Wednesday, April 1, 2009

Short Stories, Conic Sections, and the Magic Eye

It's not that often that a teacher brings a class in to find short stories to read. Today Jeff Ryan brought two of his American Lit classes to the library to find short stories.

I was able to show them how to find short stories using the catalog--search for the subject "Short stories," for example. Then I explained than in our library story collections by more than one author are kept in a special collection at the end of all the fiction books but that short story collections by one author are interfiled with the authors novels in the main fiction collection.

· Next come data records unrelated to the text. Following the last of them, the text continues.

-- ==== Sys2Proof/Laws/KeepsHistory.lean ====
section
/-! SUPPORT. What each change of the state made in Machine/History, Nodes, Memory, Ledger, Floor, Watch keeps: the
queue, the fuses blown, soundness. -/

namespace Sys2Proof.Machine

set_option Elab.async false

set_option linter.unusedTactic false
set_option linter.unreachableTactic false
set_option linter.unusedVariables false

theorem State.retireUnit_keeps (s : State) (u : ℕ × ℕ) :
    Keeps s (State.retireUnit s u) := by
  unfold State.retireUnit
  repeat' first
    | split
    | extract_lets
    | (with_reducible apply Keeps.of_ite <;> intro _)
    | with_reducible exact Keeps.refl _
    | (with_reducible apply Keeps.of_pair (by assumption))
    | (with_reducible apply Keeps.of_triple (by assumption))
    | (fail_if_no_progress with_reducible refine Keeps.record ?_ rfl rfl rfl rfl rfl rfl rfl)
    | (with_reducible apply Keeps.foldl_via; intro _ _)
    | (fail_if_no_progress dsimp -zeta +zetaDelta only)

theorem State.repairRow_keeps (s : State) (m : MillId) (n : Fin 24) (prow : ℕ) :
    Keeps s (State.repairRow s m n prow) := by
  unfold State.repairRow
  repeat' first
    | split
    | extract_lets
    | with_reducible apply Keeps.via (Keeps.onStone ..)
    | with_reducible apply Keeps.via (State.putFld_keeps ..)
    | with_reducible apply Keeps.via (State.raise_keeps ..)
    | with_reducible apply Keeps.via (State.retireUnit_keeps ..)
    | (with_reducible apply Keeps.of_ite <;> intro _)
    | with_reducible exact Keeps.refl _
    | (with_reducible apply Keeps.of_pair (by assumption))
    | (with_reducible apply Keeps.of_triple (by assumption))
    | (fail_if_no_progress with_reducible refine Keeps.record ?_ rfl rfl rfl rfl rfl rfl rfl)
    | (with_reducible apply Keeps.foldl_via; intro _ _)
    | (fail_if_no_progress dsimp -zeta +zetaDelta only)

theorem State.historyRoom_keeps (s : State) (step : ℕ) :
    Keeps s (State.historyRoom s step) := by
  unfold State.historyRoom
  repeat' first
    | split
    | extract_lets
    | with_reducible apply Keeps.via (State.tally_keeps ..)
    | (with_reducible apply Keeps.of_ite <;> intro _)
    | with_reducible exact Keeps.refl _
    | (with_reducible apply Keeps.of_pair (by assumption))
    | (with_reducible apply Keeps.of_triple (by assumption))
    | (fail_if_no_progress with_reducible refine Keeps.record ?_ rfl rfl rfl rfl rfl rfl rfl)
    | (with_reducible apply Keeps.foldl_via; intro _ _)
    | (fail_if_no_progress dsimp -zeta +zetaDelta only)

theorem State.retireByClass_keeps (s : State) (u : ℕ × ℕ) :
    Keeps s (State.retireByClass s u) := by
  unfold State.retireByClass
  repeat' first
    | split
    | extract_lets
    | with_reducible apply Keeps.via (State.repairRow_keeps ..)
    | with_reducible apply Keeps.via (State.retireUnit_keeps ..)
    | (with_reducible apply Keeps.of_ite <;> intro _)
    | with_reducible exact Keeps.refl _
    | (with_reducible apply Keeps.of_pair (by assumption))
    | (with_reducible apply Keeps.of_triple (by assumption))
    | (fail_if_no_progress with_reducible refine Keeps.record ?_ rfl rfl rfl rfl rfl rfl rfl)
    | (with_reducible apply Keeps.foldl_via; intro _ _)
    | (fail_if_no_progress dsimp -zeta +zetaDelta only)
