-- ==== Sys2Proof/Laws/KeepsGovernor.lean ====
section
/-! SUPPORT. What each change of the state made in Machine/Governor, Bolter, Sluice, LeatLink, Leat keeps: the queue,
the fuses blown, soundness. -/

namespace Sys2Proof.Machine

set_option Elab.async false

set_option linter.unusedTactic false
set_option linter.unreachableTactic false
set_option linter.unusedVariables false

theorem State.setGovOp_keeps (s : State) (m : MillId) (x : GovOp) :
    Keeps s (State.setGovOp s m x) := by
  unfold State.setGovOp
  repeat' first
    | split
    | extract_lets
    | with_reducible apply Keeps.via (Keeps.onGov ..)
    | (with_reducible apply Keeps.of_ite <;> intro _)
    | with_reducible exact Keeps.refl _
    | (with_reducible apply Keeps.of_pair (by assumption))
    | (with_reducible apply Keeps.of_triple (by assumption))
    | (fail_if_no_progress with_reducible refine Keeps.record ?_ rfl rfl rfl rfl rfl rfl rfl)
    | (with_reducible apply Keeps.foldl_via; intro _ _)
    | (fail_if_no_progress dsimp -zeta +zetaDelta only)

theorem State.tallyWrite_keeps (s : State) (m : MillId) (x : GovOp) (c : WriteCounts) :
    Keeps s (State.tallyWrite s m x c) := by
  unfold State.tallyWrite
  repeat' first
    | split
    | extract_lets
    | with_reducible apply Keeps.via (State.raise_keeps ..)
    | with_reducible apply Keeps.via (State.setGovOp_keeps ..)
    | with_reducible apply Keeps.via (State.tally_keeps ..)
    | (with_reducible apply Keeps.of_ite <;> intro _)
    | with_reducible exact Keeps.refl _
    | (with_reducible apply Keeps.of_pair (by assumption))
    | (with_reducible apply Keeps.of_triple (by assumption))
    | (fail_if_no_progress with_reducible refine Keeps.record ?_ rfl rfl rfl rfl rfl rfl rfl)
    | (with_reducible apply Keeps.foldl_via; intro _ _)
    | (fail_if_no_progress dsimp -zeta +zetaDelta only)

theorem State.setStageJobs_keeps (s : State) (m : MillId) (stage : ℕ) (js : List LineJob) :
    Keeps s (State.setStageJobs s m stage js) := by
  unfold State.setStageJobs
  repeat' first
    | split
    | extract_lets
    | with_reducible apply Keeps.via (Keeps.onGov ..)
    | (with_reducible apply Keeps.of_ite <;> intro _)
    | with_reducible exact Keeps.refl _
    | (with_reducible apply Keeps.of_pair (by assumption))
    | (with_reducible apply Keeps.of_triple (by assumption))
    | (fail_if_no_progress with_reducible refine Keeps.record ?_ rfl rfl rfl rfl rfl rfl rfl)
    | (with_reducible apply Keeps.foldl_via; intro _ _)
    | (fail_if_no_progress dsimp -zeta +zetaDelta only)

theorem State.dropJobs_keeps (s : State) (m : MillId) (stage : ℕ) (op : ℕ) :
    Keeps s (State.dropJobs s m stage op) := by
  unfold State.dropJobs
  repeat' first
    | split
    | extract_lets
    | with_reducible apply Keeps.via (State.setStageJobs_keeps ..)
    | (with_reducible apply Keeps.of_ite <;> intro _)
    | with_reducible exact Keeps.refl _
    | (with_reducible apply Keeps.of_pair (by assumption))
    | (with_reducible apply Keeps.of_triple (by assumption))
    | (fail_if_no_progress with_reducible refine Keeps.record ?_ rfl rfl rfl rfl rfl rfl rfl)
    | (with_reducible apply Keeps.foldl_via; intro _ _)
    | (fail_if_no_progress dsimp -zeta +zetaDelta only)

theorem State.freeRows_keeps (s : State) (o : UpdateOp) :
    Keeps s (State.freeRows s o) := by
  unfold State.freeRows
  repeat' first
    | split
    | extract_lets
    | with_reducible apply Keeps.via (State.ledgerWrite_keeps ..)
    | (with_reducible apply Keeps.forAll_via; intro _ _)
    | (with_reducible apply Keeps.of_ite <;> intro _)
    | with_reducible exact Keeps.refl _
    | (with_reducible apply Keeps.of_pair (by assumption))
    | (with_reducible apply Keeps.of_triple (by assumption))
    | (fail_if_no_progress with_reducible refine Keeps.record ?_ rfl rfl rfl rfl rfl rfl rfl)
    | (with_reducible apply Keeps.foldl_via; intro _ _)
    | (fail_if_no_progress dsimp -zeta +zetaDelta only)

theorem State.dropUpdate_keeps (s : State) (m : MillId) (o : UpdateOp) :
    Keeps s (State.dropUpdate s m o) := by
  unfold State.dropUpdate
  repeat' first
    | split
    | extract_lets
    | with_reducible apply Keeps.via (Keeps.onBolter ..)
    | with_reducible apply Keeps.via (State.dropJobs_keeps ..)
    | with_reducible apply Keeps.via (State.freeRows_keeps ..)
    | (with_reducible apply Keeps.of_ite <;> intro _)
    | with_reducible exact Keeps.refl _
    | (with_reducible apply Keeps.of_pair (by assumption))
    | (with_reducible apply Keeps.of_triple (by assumption))
    | (fail_if_no_progress with_reducible refine Keeps.record ?_ rfl rfl rfl rfl rfl rfl rfl)
    | (with_reducible apply Keeps.foldl_via; intro _ _)
    | (fail_if_no_progress dsimp -zeta +zetaDelta only)

theorem State.primeEvents_keeps (s : State) (m : MillId) (was : Bool) (now : Bool) :
    Keeps s (State.primeEvents s m was now) := by
  unfold State.primeEvents
  repeat' first
    | split
    | extract_lets
    | with_reducible apply Keeps.via (State.raise_keeps ..)
    | (with_reducible apply Keeps.of_ite <;> intro _)
    | with_reducible exact Keeps.refl _
    | (with_reducible apply Keeps.of_pair (by assumption))
    | (with_reducible apply Keeps.of_triple (by assumption))
    | (fail_if_no_progress with_reducible refine Keeps.record ?_ rfl rfl rfl rfl rfl rfl rfl)
    | (with_reducible apply Keeps.foldl_via; intro _ _)
    | (fail_if_no_progress dsimp -zeta +zetaDelta only)

theorem govTry_runs {α : Type} (line : Nat) (f : State → Except MemStop α × State) (h : ∀ s, Keeps s (f s).2) (s : State) :
    Runs s s (govTry line f) := by
  unfold govTry
  apply Runs.start; intro o k
  apply Runs.get_bind
  have hf := h s
  split
  rename_i e
  rw [e] at hf
  refine Runs.set_bind (k.trans hf) fun k => ?_
  split
  · exact Runs.of_pure _ k
  · exact Runs.of_throw _ k


theorem govRead_runs (q : GovAt) (va : ℕ) (n : ℕ) (s : State) :
    Runs s s (govRead q va n) := by
  unfold govRead
  apply Runs.start; intro o k
  repeat' first
    | split
    | (intro _)
    | extract_lets
    | with_reducible apply Runs.get_bind
    | with_reducible apply Runs.set_bind
    | with_reducible apply Runs.modify_bind
    | with_reducible apply Runs.pure_bind
    | with_reducible apply Runs.throw_bind
    | with_reducible apply Runs.of_pure
    | with_reducible apply Runs.of_throw
    | with_reducible apply Runs.of_modify
    | with_reducible apply Runs.of_set
    | with_reducible apply Runs.step (govTry_runs _ _ ?_)
    | with_reducible apply Runs.last (govTry_runs _ _ ?_)
    | with_reducible apply Runs.step (Runs.forM _ _ fun _ _ => Runs.start ?_)
    | with_reducible apply Runs.last (Runs.forM _ _ fun _ _ => Runs.start ?_)
    | with_reducible apply Runs.step (Runs.mapM _ _ fun _ _ => Runs.start ?_)
    | with_reducible apply Runs.last (Runs.mapM _ _ fun _ _ => Runs.start ?_)
    | with_reducible apply Runs.map
    | with_reducible apply Runs.exceptMap
    | with_reducible refine Runs.bind ?_ ?_
    | (with_reducible assumption)
    | with_reducible apply Keeps.via (State.vread_keeps ..)
    | (with_reducible apply State.record_via; intro _)
    | (with_reducible apply Keeps.of_ite <;> intro _)
    | with_reducible exact Keeps.refl _
    | (with_reducible apply Keeps.of_pair (by assumption))
    | (with_reducible apply Keeps.of_triple (by assumption))
    | (fail_if_no_progress with_reducible refine Keeps.record ?_ rfl rfl rfl rfl rfl rfl rfl)
    | (with_reducible apply Keeps.foldl_via; intro _ _)
    | dsimp -zeta +zetaDelta only

theorem gdesc_runs (q : GovAt) (idx : ℕ) (s : State) :
    Runs s s (gdesc q idx) := by
  unfold gdesc
  apply Runs.start; intro o k
  repeat' first
    | split
    | (intro _)
    | extract_lets
    | with_reducible apply Runs.get_bind
    | with_reducible apply Runs.set_bind
    | with_reducible apply Runs.modify_bind
    | with_reducible apply Runs.pure_bind
    | with_reducible apply Runs.throw_bind
    | with_reducible apply Runs.of_pure
    | with_reducible apply Runs.of_throw
    | with_reducible apply Runs.of_modify
    | with_reducible apply Runs.of_set
    | with_reducible apply Runs.step (govRead_runs _ _ _)
    | with_reducible apply Runs.last (govRead_runs _ _ _)
    | with_reducible apply Runs.step (Runs.forM _ _ fun _ _ => Runs.start ?_)
    | with_reducible apply Runs.last (Runs.forM _ _ fun _ _ => Runs.start ?_)
    | with_reducible apply Runs.step (Runs.mapM _ _ fun _ _ => Runs.start ?_)
    | with_reducible apply Runs.last (Runs.mapM _ _ fun _ _ => Runs.start ?_)
    | with_reducible apply Runs.map
    | with_reducible apply Runs.exceptMap
    | with_reducible refine Runs.bind ?_ ?_
    | (with_reducible assumption)
    | (with_reducible apply State.record_via; intro _)
    | (with_reducible apply Keeps.of_ite <;> intro _)
    | with_reducible exact Keeps.refl _
    | (with_reducible apply Keeps.of_pair (by assumption))
    | (with_reducible apply Keeps.of_triple (by assumption))
    | (fail_if_no_progress with_reducible refine Keeps.record ?_ rfl rfl rfl rfl rfl rfl rfl)
    | (with_reducible apply Keeps.foldl_via; intro _ _)
    | dsimp -zeta +zetaDelta only

theorem readLayer_runs (q : GovAt) (layer : ℕ) (s : State) :
    Runs s s (readLayer q layer) := by
  unfold readLayer
  apply Runs.start; intro o k
  repeat' first
    | split
    | (intro _)
    | extract_lets
    | with_reducible apply Runs.get_bind
    | with_reducible apply Runs.set_bind
    | with_reducible apply Runs.modify_bind
    | with_reducible apply Runs.pure_bind
    | with_reducible apply Runs.throw_bind
    | with_reducible apply Runs.of_pure
    | with_reducible apply Runs.of_throw
    | with_reducible apply Runs.of_modify
    | with_reducible apply Runs.of_set
    | with_reducible apply Runs.step (govRead_runs _ _ _)
    | with_reducible apply Runs.last (govRead_runs _ _ _)
    | with_reducible apply Runs.step (Runs.forM _ _ fun _ _ => Runs.start ?_)
    | with_reducible apply Runs.last (Runs.forM _ _ fun _ _ => Runs.start ?_)
    | with_reducible apply Runs.step (Runs.mapM _ _ fun _ _ => Runs.start ?_)
    | with_reducible apply Runs.last (Runs.mapM _ _ fun _ _ => Runs.start ?_)
    | with_reducible apply Runs.map
    | with_reducible apply Runs.exceptMap
    | with_reducible refine Runs.bind ?_ ?_
    | (with_reducible assumption)
    | (with_reducible apply State.record_via; intro _)
    | (with_reducible apply Keeps.of_ite <;> intro _)
    | with_reducible exact Keeps.refl _
    | (with_reducible apply Keeps.of_pair (by assumption))
    | (with_reducible apply Keeps.of_triple (by assumption))
    | (fail_if_no_progress with_reducible refine Keeps.record ?_ rfl rfl rfl rfl rfl rfl rfl)
    | (with_reducible apply Keeps.foldl_via; intro _ _)
    | dsimp -zeta +zetaDelta only

theorem State.dryMark_keeps (s : State) (m : MillId) (layer : ℕ) (told : Bool) :
    Keeps s (State.dryMark s m layer told) := by
  unfold State.dryMark
  repeat' first
    | split
    | extract_lets
    | with_reducible apply Keeps.via (Keeps.onGov ..)
    | (with_reducible apply Keeps.of_ite <;> intro _)
    | with_reducible exact Keeps.refl _
    | (with_reducible apply Keeps.of_pair (by assumption))
    | (with_reducible apply Keeps.of_triple (by assumption))
    | (fail_if_no_progress with_reducible refine Keeps.record ?_ rfl rfl rfl rfl rfl rfl rfl)
    | (with_reducible apply Keeps.foldl_via; intro _ _)
    | (fail_if_no_progress dsimp -zeta +zetaDelta only)

theorem State.dryReached_keeps (s : State) (m : MillId) (layer : ℕ) :
    Keeps s (State.dryReached s m layer) := by
  unfold State.dryReached
  repeat' first
    | split
    | extract_lets
    | with_reducible apply Keeps.via (State.dryMark_keeps ..)
    | with_reducible apply Keeps.via (State.raise_keeps ..)
    | (with_reducible apply State.record_via; intro _)
    | with_reducible apply Keeps.via (State.setWord_keeps ..)
    | with_reducible apply Keeps.via (State.tally_keeps ..)
    | (with_reducible apply Keeps.of_ite <;> intro _)
    | with_reducible exact Keeps.refl _
    | (with_reducible apply Keeps.of_pair (by assumption))
    | (with_reducible apply Keeps.of_triple (by assumption))
    | (fail_if_no_progress with_reducible refine Keeps.record ?_ rfl rfl rfl rfl rfl rfl rfl)
    | (with_reducible apply Keeps.foldl_via; intro _ _)
    | (fail_if_no_progress dsimp -zeta +zetaDelta only)

theorem dryUpdate_runs (m : MillId) (layer : ℕ) (r : LayerRec) (s : State) :
    Runs s s (dryUpdate m layer r) := by
  unfold dryUpdate
  apply Runs.start; intro o k
  repeat' first
    | split
    | (intro _)
    | extract_lets
    | with_reducible apply Runs.get_bind
    | with_reducible apply Runs.set_bind
    | with_reducible apply Runs.modify_bind
    | with_reducible apply Runs.pure_bind
    | with_reducible apply Runs.throw_bind
    | with_reducible apply Runs.of_pure
    | with_reducible apply Runs.of_throw
    | with_reducible apply Runs.of_modify
    | with_reducible apply Runs.of_set
    | with_reducible apply Runs.step (Runs.forM _ _ fun _ _ => Runs.start ?_)
    | with_reducible apply Runs.last (Runs.forM _ _ fun _ _ => Runs.start ?_)
    | with_reducible apply Runs.step (Runs.mapM _ _ fun _ _ => Runs.start ?_)
    | with_reducible apply Runs.last (Runs.mapM _ _ fun _ _ => Runs.start ?_)
    | with_reducible apply Runs.map
    | with_reducible apply Runs.exceptMap
    | with_reducible refine Runs.bind ?_ ?_
    | (with_reducible assumption)
    | with_reducible apply Keeps.via (State.dryMark_keeps ..)
    | with_reducible apply Keeps.via (State.dryReached_keeps ..)
    | with_reducible apply Keeps.via (Keeps.onGov ..)
    | with_reducible apply Keeps.via (State.takeInjAt_keeps ..)
    | with_reducible apply Keeps.via (State.tally_keeps ..)
    | (with_reducible apply State.record_via; intro _)
    | (with_reducible apply Keeps.of_ite <;> intro _)
    | with_reducible exact Keeps.refl _
    | (with_reducible apply Keeps.of_pair (by assumption))
    | (with_reducible apply Keeps.of_triple (by assumption))
    | (fail_if_no_progress with_reducible refine Keeps.record ?_ rfl rfl rfl rfl rfl rfl rfl)
    | (with_reducible apply Keeps.foldl_via; intro _ _)
    | dsimp -zeta +zetaDelta only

We also explored some online sources for stories. Since I had just recently downloaded the MARC records (1306 titles!) for the e-book collection at the University of Adelaide (Australia) I showed them how they could access the books directly from the catalog. Of course, most of the stories online are in the public domain and therefore fall into the "classic" designation.

Jeff had already alerted them several other collections online from his web page and I plan on linking to those sites as soon as I can from the library catalog. Some of the better ones included Bibliomania, Short Story Classics, and Classic Short Stories.

A couple other classes also used the library today.

Aaron Simon brought his Pre-calculus class to work on conic sections and vector projects. There's a well-established Mathematics page on the Library website which features a Google Custom Search box that searches good quality math websites. Students find the search and the links to specific sites to be particularly useful for this project.

And Matt Tierney brought his Psych class in to view some "magic eye" images.